In that case you might be able to:

  boot with the install disk and select the 'rescue' option.
  get a shell
  assemble the array is it isn't already assembled
  remove the bitmap with "mdadm --grow --bitmap=none /dev/md0"
  reboot

That should then boot successfully.

Once booted with all uptodate software, you can add the bitmap back
with 
   mdadm --grow --bitmap=internal /dev/md0

Please let me know how you go - or whether you given up and done something 
else with the machine :-)
Comment 11 Forgotten User Drfk9mafMw 2008-11-07 10:47:16 UTC
I have given up on this and the machine in productive use with 11.0 softRAID 1 with ext3. This works.

However, it has a free partitions which I use for testing of upcoming 11.1. Here, the issue is even worse (ever since Beta1, and at least until Beta3. Beta4 I haven't tried so far):

bug #433980

I can't tell if there is any mdadm bug in this, because the installation on an XFS partition fails, no matter where I put grub.

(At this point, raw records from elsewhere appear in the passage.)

-- ==== Sys2Proof/Tests/Slice0.lean ====
section
/-! SUPPORT. Tests. Expected values are those of spec/95_test_vectors.md (the vector's name stands in the comment) or are
worked out by hand from the rule named; then one witness for each statement that has hypotheses. -/

namespace Sys2Proof.Tests

open Sys2Proof Sys2Proof.Machine

/-! ## Well-formedness: an ill-formed term for each check -/

theorem test_wf_default : Params.default.wf = true := by decide
/-- the smallest values that R6, R7, R8 and R144 allow -/
theorem test_wf_smallest : (Params.mk 1 1 1 1 999 1 1 []).wf = true := by decide
theorem test_wf_no_channel : { Params.default with channels := 0 }.wf = false := by decide
theorem test_wf_no_buffer : { Params.default with bufferSize := 0 }.wf = false := by decide
theorem test_wf_zero_period : { Params.default with spNum := 0 }.wf = false := by decide
theorem test_wf_zero_denominator : { Params.default with spDen := 0 }.wf = false := by decide
theorem test_wf_slow_timer : { Params.default with timerClkHz := 998 }.wf = false := by decide
theorem test_wf_time_unit : { Params.default with timeUnitNum := 0 }.wf = false := by decide
theorem test_wf_time_unit_denominator : { Params.default with timeUnitDen := 0 }.wf = false := by decide
theorem test_wf_eol : { Params.default with ackEol := [0x0D#8, 0xFF#8] }.wf = false := by decide
theorem test_wf_epoch : ParseResult.wf (.ok 9999999999 0) = true ∧ ParseResult.wf (.ok 10000000000 0) = false := by decide
theorem test_wf_frequency : ParseResult.wf (.ok 0 999) = true ∧ ParseResult.wf (.ok 0 1000) = false := by decide
theorem test_wf_configure : (Instr.configure (.ok 0 1000)).wf Params.default = false := by decide
theorem test_wf_payload_byte : (Instr.payloadByte 0x52#8).wf Params.default = false ∧
    (Instr.payloadByte 0x54#8).wf Params.default = false := by decide
theorem test_wf_ignored_byte : (Instr.ignoredByte 0x52#8).wf Params.default = false := by decide
theorem test_wf_group : (Instr.tick [1, 2] 0).wf Params.default = false ∧
    (Instr.append [1, 2, 3, 4]).wf Params.default = false ∧ (Instr.append [1, 2, 3]).wf Params.default = true := by decide
theorem test_wf_event : Event.wf Params.default (.tick [] 0) = false ∧
    Event.wf Params.default (.cycle ⟨none, [1], 0, false, false⟩) = false := by decide

/-! ## Decoding: words written out from the spec's encodings -/

/-- R91 and the row's encoding 01010010 -/
theorem test_decode_reset_cmd : decode .cmd false [0b01010010#8] = .ok (.resetCmd, []) := by decide
/-- R92 and the row's encoding 01010100; the payload's bytes follow -/
theorem test_decode_config_cmd :
    decode .cmd false [0b01010100#8, 0x31#8, 0x37#8] = .ok (.configCmd, [0x31#8, 0x37#8]) := by decide
theorem test_decode_payload_byte : decode .payload false [0x46#8] = .ok (.payloadByte 0x46#8, []) := by decide
theorem test_decode_ignored_byte : decode .cmd false [0xFF#8] = .ok (.ignoredByte 0xFF#8, []) ∧
    decode .payload true [0x54#8] = .ok (.ignoredByte 0x54#8, []) := by decide
theorem test_decode_nothing : decode .cmd false [] = .error .noByte := by decide
/-- the events of R102 -/
theorem test_decode_events : decodeEvent .payload false (.rx 0x39#8) = some (.payloadByte 0x39#8) ∧
    decodeEvent .cmd false (.tick [1, 2, 3] 5) = some (.tick [1, 2, 3] 5) ∧
    decodeEvent .cmd false .take = some .take ∧ decodeEvent .cmd false .emit = some .emit ∧
    decodeEvent .cmd false (.now 7) = none := by decide
/-- the table's words: CONFIG_CMD has 15 bytes, the 14 later ones zero -/
theorem test_table_words : decodeTableWord 8 0x52 = some .resetCmd ∧ decodeTableWord 120 0x54 = some .configCmd := by
  decide
/-- R103: `cfg` is 15 received bytes (PS2), `emit*2` two events, `reset` the byte 'R' -/
theorem test_expand_trace :
    expandTrace [.cfg (fixedDigits 10 1700000000) (fixedDigits 3 5), .emits 2, .reset] =
      [.rx 0x54, .rx 0x31, .rx 0x37, .rx 0x30, .rx 0x30, .rx 0x30, .rx 0x30, .rx 0x30, .rx 0x30, .rx 0x30, .rx 0x30,
       .rx 0x46, .rx 0x30, .rx 0x30, .rx 0x35, .emit, .emit, .rx 0x52] := by decide

/-- The 14 payload bytes of vectors PS3, PS6, PS8. -/
def ps3 : Vector Byte 14 :=
  #v[0x39, 0x39, 0x39, 0x39, 0x39, 0x39, 0x39, 0x39, 0x39, 0x39, 0x46, 0x39, 0x39, 0x39]
def ps6 : Vector Byte 14 :=
  #v[0x31, 0x37, 0x30, 0x30, 0x30, 0x30, 0x30, 0x30, 0x78, 0x30, 0x46, 0x30, 0x30, 0x35]
def ps8 : Vector Byte 14 :=
  #v[0x31, 0x37, 0x30, 0x30, 0x30, 0x30, 0x30, 0x30, 0x30, 0x30, 0x58, 0x30, 0x30, 0x35]

/-- PS3, PS6, PS8 -/
theorem test_parse : parse ps3 = .ok 9999999999 999 ∧ parse ps6 = .malformed ∧ parse ps8 = .malformed := by decide

/-! ## Values -/

/-- OS1, OS2, OS5, OS6, OS9, OS11 -/
theorem test_output_size : outputSize Params.default 1 = 3 ∧ outputSize Params.default 4 = 3 ∧
    outputSize Params.default 10 = 6 ∧ outputSize Params.default 100 = 60 ∧ outputSize Params.default 999 = 597 ∧
    outputSize { Params.default with channels := 1 } 999 = 199 := by decide
/-- OS14, OS15 -/
theorem test_output_size_long_period : outputSize { Params.default with spNum := 2, spDen := 1 } 170 = 1020 ∧
    outputSize { Params.default with spNum := 2, spDen := 1 } 171 = 1026 := by decide
/-- FB1; and the words of FB4, by R162 (the vector itself lists two bytes too many: log 21) -/
theorem test_frame_bytes : frameBytes [0x0001, 0x0203, 0x7FFF] = [0xFF, 0xFF, 0xFF, 0xFF, 0x01, 0, 0x03, 0x02, 0xFF, 0x7F] ∧
    frameBytes [0xFF00, 0xFFFF, 0x00FF] = [0xFF, 0xFF, 0xFF, 0xFF, 0, 0xFF, 0xFF, 0xFF, 0xFF, 0] := by decide
/-- FB6 -/
theorem test_decode_frame :
    decodeFrame [0xFF, 0xFF, 0xFF, 0xFF, 0x01, 0, 0x03, 0x02, 0xFF, 0x7F] = some [0x0001, 0x0203, 0x7FFF] := by decide

/-! ## One operation on a small state -/

/-- Acquiring at the default parameters, with output size `os`. -/
def acq (os : Nat) : State := { State.reset with phase := .acquiring, freq := 10, osize := os }

/-- A state in which a frame of words 0x0203, 0x7FFF, 0x0102 of slot 0 is being sent, at byte `pos`. -/
def sending (pos : Nat) : State :=
  { acq 3 with
      active := .one, encBusy := true, encLen := 3, encPos := pos, encHi := 0x02, txReady := true
      slots := [(0, 0x03), (1, 0x02), (2, 0xFF), (3, 0x7F), (4, 0x02), (5, 0x01)] }

/-- RX4 -/
theorem test_reset_cmd :
    (nextOf (exec .resetCmd { acq 6 with rxMode := .payload, rxCnt := 5 })).map
      (fun t => (t.rxMode, t.rxCnt, t.phase, t.osize)) = some (.cmd, 0, .idle, 0) := by decide
/-- RX5 -/
theorem test_config_cmd :
    (nextOf (exec .configCmd { State.reset with rxMode := .payload, rxCnt := 4 })).map (fun t => (t.rxMode, t.rxCnt))
      = some (.payload, 0) := by decide
/-- RX2 -/
theorem test_payload_byte :
    (nextOf (exec (.payloadByte 0x30) { State.reset with rxMode := .payload, rxCnt := 4, rxBuf := ps3 })).map
      (fun t => (t.rxBuf[4], t.rxCnt)) = some (0x30, 5) := by decide
/-- RX6 -/
theorem test_ignored_byte : exec (.ignoredByte 0xFF) State.reset = .next State.reset := rfl
/-- RX8 -/
theorem test_rx_reset :
    (nextOf (exec (.rxByte 0x52) { State.reset with fatal := true })).map (fun t => (t.fatal, t.phase, waitOut t))
      = some (false, .idle, true) := by decide
/-- RX3 with PS8: the 14th byte performs CONFIGURE in the same step -/
theorem test_rx_last_payload_byte :
    (nextOf (exec (.rxByte 0x35) { State.reset with rxMode := .payload, rxCnt := 13, rxBuf := ps8 })).map
      (fun t => (t.rxMode, t.rxCnt, t.perr, t.phase)) = some (.cmd, 0, true, .idle) := by decide
/-- CF1, with AK2 on the link -/
theorem test_configure :
    (nextOf (exec (.configure (.ok 1700000000 5)) { State.reset with timeNow := 1000, perr := true })).map
      (fun t => ((t.phase, t.osize, t.epoch, t.freq), (t.ts, t.tprev, t.perr), t.linkOut)) =
    some ((.acquiring, 3, 1700000000, 5), (0, 1000, false),
      [0x31, 0x37, 0x30, 0x30, 0x30, 0x30, 0x30, 0x30, 0x30, 0x30, 0x20, 0x30, 0x30, 0x35, 0x20, 0x33, 0x0A]) := by decide
/-- CF5 -/
theorem test_configure_zero_frequency :
    (nextOf (exec (.configure (.ok 0 0)) { acq 6 with cursor := 3 })).map
      (fun t => ((t.phase, t.perr, t.osize), t.freq, t.cursor, t.linkOut)) = some ((.idle, true, 0), 10, 0, []) := by decide
/-- RS2 -/
theorem test_reset :
    exec .reset { sending 37 with osize := 60, cursor := 21, ready := true, ovr := true, ts := 9 } =
      .next { State.reset with freq := 10, ts := 9, encLen := 3, encHi := 0x02, txReady := true
                               slots := (sending 37).slots } := by rfl
/-- AP1 -/
theorem test_tick :
    (nextOf (exec (.tick [1, 2, 3] 300) { acq 6 with tprev := 100 })).map
      (fun t => (slotRead t .zero 0, slotRead t .zero 2, t.cursor, t.ts, t.tprev, t.ready)) =
    some (some 1, some 3, 3, 200, 300, false) := by decide
/-- AP5 -/
theorem test_tick_time_wraps :
    (nextOf (exec (.tick [1, 2, 3] 0x10) { acq 6 with tprev := 0xFFFFFF00 })).map (fun t => (t.ts, t.tprev)) =
    some (0x110, 0x10) := by decide
/-- AP4 -/
theorem test_append_drops_frame :
    (nextOf (exec (.append [10, 11, 12]) { acq 6 with active := .one, cursor := 3, ready := true })).map
      (fun t => (t.ovr, t.ready, t.active, t.cursor, slotRead t .one 5)) = some (true, true, .zero, 0, some 12) := by decide
/-- AP6 and AP7: only a word that is not yet read makes an overrun -/
theorem test_append_overwrites_unsent :
    (nextOf (exec (.append [0x121, 0x22, 0x23]) { acq 6 with encBusy := true, encLen := 6, encPos := 5 })).map
      (fun t => (t.ovr, t.cursor)) = some (true, 3) ∧
    (nextOf (exec (.append [1, 2, 3]) { acq 6 with encBusy := true, encLen := 6, encPos := 11 })).map (fun t => t.ovr) =
      some false := by decide
/-- TK1 -/
theorem test_take :
    (nextOf (exec .take { acq 6 with ready := true, active := .one })).map
      (fun t => (t.encSlot, t.encLen, t.encPos, t.encBusy, t.ready)) = some (.zero, 6, 0, true, false) := by decide
/-- EM3 -/
theorem test_emit_low_byte :
    (nextOf (exec .emit (sending 4))).map (fun t => (t.linkOut, t.encHi, t.encPos)) = some ([0x03], 0x02, 5) := by decide
/-- EM5 -/
theorem test_emit_last_byte :
    (nextOf (exec .emit (sending 9))).map (fun t => (t.linkOut, t.encBusy, t.encPos)) = some ([0x02], false, 0) := by decide
/-- AK3 -/
theorem test_ack_line :
    (nextOf (exec .ackLine { acq 3 with epoch := 42, freq := 5 })).map (fun t => t.linkOut) =
    some [0x34, 0x32, 0x20, 0x30, 0x30, 0x35, 0x20, 0x33, 0x0A] := by decide
/-- R162 -/
theorem test_data_frame :
    (nextOf (exec .dataFrame (sending 0))).map (fun t => (t.linkOut, t.encBusy)) =
    some ([0xFF, 0xFF, 0xFF, 0xFF, 0x03, 0x02, 0xFF, 0x7F, 0x02, 0x01], false) := by decide
/-- R281 (linkRate): `(4 + 2*OSIZE) * FREQ * C / OSIZE` at FREQ = 100: 124 * 100 * 3 / 60 = 620 -/
theorem test_link_rate : linkRate Params.default 100 = 620 := by decide

/-! ## Witnesses: a state and operands that meet the hypotheses of each statement that has some, one for each clause, at
the boundary values -/

/-- The second frame's first byte pair is on the link: 3 words a frame at 5 Hz, ack sent, EMIT next. -/
def live : State :=
  { State.reset with
      phase := .acquiring, freq := 5, osize := 3, active := .one, encBusy := true, encLen := 3, encPos := 5
      encHi := 0x02, txReady := true
      slots := [(0, 0x03), (1, 0x02), (2, 0xFF), (3, 0x7F), (4, 0x02), (5, 0x01)]
      linkOut := ackLineBytes Params.default 0 5 3 ++ [0xFF, 0xFF, 0xFF, 0xFF, 0x03]
      sched := [.emit] }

Installing on ext3 with a softRAID configuration works, though.
Comment 12 Neil Brown 2008-11-21 02:42:58 UTC
Based on the last comment, I think this problem isn't occurring 
in current releases, or is hidden by some other bug that makes this impossible
to proceed with.

So I'm closing this bug now.  Please reopen if you have new information.